-- ==== Sys2Proof/Machine/Waveform.lean ====
section
/-!
DEFINITION. The bits of a frame on air (R207, R208): of N-PHY in their order, of W-PHY by symbol, scrambled, coded and interleaved. Modulation,
preamble and pilots are the channelizer's samples, which are free (log 84). Where R208 names a code and no more (puncturing, interleaving, the
service and tail bits of its 22) the forms of IEEE 802.11 are PRESUMED (log 81).
-/

namespace Sys2Proof.Machine

/-- The bits of bytes, the lowest of each byte first. -/
def byteBits (bs : List Byte) : List Bool := bs.flatMap fun b => (List.range 8).map fun i => b.toNat.testBit i

/-- Bits scrambled from register `r`, x⁷ + x⁴ + 1. -/
def scramble : (r : Nat) → List Bool → List Bool
  | _, [] => []
  | r, b :: bs =>
    let f := r.testBit 6 != r.testBit 3
    (b != f) :: scramble (2 * r % 128 + b2n f) bs

/-- The convolutional code, K = 7 with generators 133 and 171 octal, after the six bits `r` holds, the newest highest. -/
def convolve : (r : Nat) → List Bool → List Bool
  | _, [] => []
  | r, b :: bs =>
    let v := 64 * b2n b + r
    parityOf 7 (v &&& 0o133) :: parityOf 7 (v &&& 0o171) :: convolve (v / 2) bs

/-- Punctured to rate 3/4: four of every six coded bits. -/
def puncture : List Bool → List Bool
  | a :: b :: c :: _ :: _ :: d :: rest => a :: b :: c :: d :: puncture rest
  | rest => rest

/-- Coded bits per data subcarrier of an MCS, and whether its rate is 3/4. -/
def mcsDepth (mcs : Nat) : Nat := [1, 1, 2, 2, 4].getD mcs 1
def mcsPunctured (mcs : Nat) : Bool := mcs == 1 || mcs == 3

/-- The place within its symbol of coded bit `k`, of `depth` bits on each of 48 subcarriers. -/
def interleaveAt (depth k : Nat) : Nat :=
  let n := 48 * depth
  let s := max (depth / 2) 1
  let i := 3 * depth * (k % 16) + k / 16
  s * (i / s) + (i + n - 16 * i / n) % s

/-- A symbol's coded bits, interleaved. -/
def interleave (depth : Nat) (bits : List Bool) : List Bool :=
  (List.range (48 * depth)).map fun j =>
    ((List.range (48 * depth)).find? fun k => interleaveAt depth k == j).any fun k => bits.getD k false

/-- The first `n` symbols of coded bits. -/
def symbolsOf (depth : Nat) : (n : Nat) → List Bool → List (List Bool)
  | 0, _ => []
  | n + 1, bits => interleave depth (bits.take (48 * depth)) :: symbolsOf depth n (bits.drop (48 * depth))

/-- The SIGNAL symbol: MCS, PSDU length and parity at MCS 0. -/
def signalSymbol (mcs len : Nat) (parity : Bool) : List Bool :=
  let bits := ((List.range 3).map mcs.testBit) ++ ((List.range 12).map len.testBit) ++ [parity] ++ List.replicate 8 false
  interleave 1 (convolve 0 bits)

/-- Symbols of data in a W-PHY frame (R208). -/
def wideSymbols (mcs len : Nat) : Nat := ceilDiv (22 + 8 * len) (mcsBits mcs)

/-- The bits that are coded: 16 service bits of 0 and the PSDU, scrambled, six tail bits of 0, and filler to whole symbols. -/
def dataBits (mcs seed : Nat) (psdu : List Byte) : List Bool :=
  let body := List.replicate 16 false ++ byteBits psdu
  let fill := wideSymbols mcs psdu.length * mcsBits mcs - body.length
  let all := scramble seed (body ++ List.replicate fill false)
  all.take body.length ++ List.replicate 6 false ++ all.drop (body.length + 6)

/-- The bits of a frame on air: N-PHY's in one list; of W-PHY the SIGNAL symbol and each symbol of data. -/
def AirSignal.bits : AirSignal → List (List Bool)
  | .narrow bytes => [byteBits bytes]
  | .wide mcs len parity seed psdu =>
    let coded := convolve 0 (dataBits mcs seed psdu)
    signalSymbol mcs len parity :: symbolsOf (mcsDepth mcs) (wideSymbols mcs psdu.length) (if mcsPunctured mcs then puncture coded else coded)

end Sys2Proof.Machine
end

★ ★ ★

**Task goal**
Could you copy exactly the lines from the first line of the records above through the line containing "def symbolsOf (depth", both included, and nothing else?

**Result for this exercise**
-- ==== Sys2Proof/Machine/Waveform.lean ====
section
/-!
DEFINITION. The bits of a frame on air (R207, R208): of N-PHY in their order, of W-PHY by symbol, scrambled, coded and interleaved. Modulation,
preamble and pilots are the channelizer's samples, which are free (log 84). Where R208 names a code and no more (puncturing, interleaving, the
service and tail bits of its 22) the forms of IEEE 802.11 are PRESUMED (log 81).
-/

namespace Sys2Proof.Machine

/-- The bits of bytes, the lowest of each byte first. -/
def byteBits (bs : List Byte) : List Bool := bs.flatMap fun b => (List.range 8).map fun i => b.toNat.testBit i

/-- Bits scrambled from register `r`, x⁷ + x⁴ + 1. -/
def scramble : (r : Nat) → List Bool → List Bool
  | _, [] => []
  | r, b :: bs =>
    let f := r.testBit 6 != r.testBit 3
    (b != f) :: scramble (2 * r % 128 + b2n f) bs

/-- The convolutional code, K = 7 with generators 133 and 171 octal, after the six bits `r` holds, the newest highest. -/
def convolve : (r : Nat) → List Bool → List Bool
  | _, [] => []
  | r, b :: bs =>
    let v := 64 * b2n b + r
    parityOf 7 (v &&& 0o133) :: parityOf 7 (v &&& 0o171) :: convolve (v / 2) bs

/-- Punctured to rate 3/4: four of every six coded bits. -/
def puncture : List Bool → List Bool
  | a :: b :: c :: _ :: _ :: d :: rest => a :: b :: c :: d :: puncture rest
  | rest => rest

/-- Coded bits per data subcarrier of an MCS, and whether its rate is 3/4. -/
def mcsDepth (mcs : Nat) : Nat := [1, 1, 2, 2, 4].getD mcs 1
def mcsPunctured (mcs : Nat) : Bool := mcs == 1 || mcs == 3

/-- The place within its symbol of coded bit `k`, of `depth` bits on each of 48 subcarriers. -/
def interleaveAt (depth k : Nat) : Nat :=
  let n := 48 * depth
  let s := max (depth / 2) 1
  let i := 3 * depth * (k % 16) + k / 16
  s * (i / s) + (i + n - 16 * i / n) % s

/-- A symbol's coded bits, interleaved. -/
def interleave (depth : Nat) (bits : List Bool) : List Bool :=
  (List.range (48 * depth)).map fun j =>
    ((List.range (48 * depth)).find? fun k => interleaveAt depth k == j).any fun k => bits.getD k false

/-- The first `n` symbols of coded bits. -/
def symbolsOf (depth : Nat) : (n : Nat) → List Bool → List (List Bool)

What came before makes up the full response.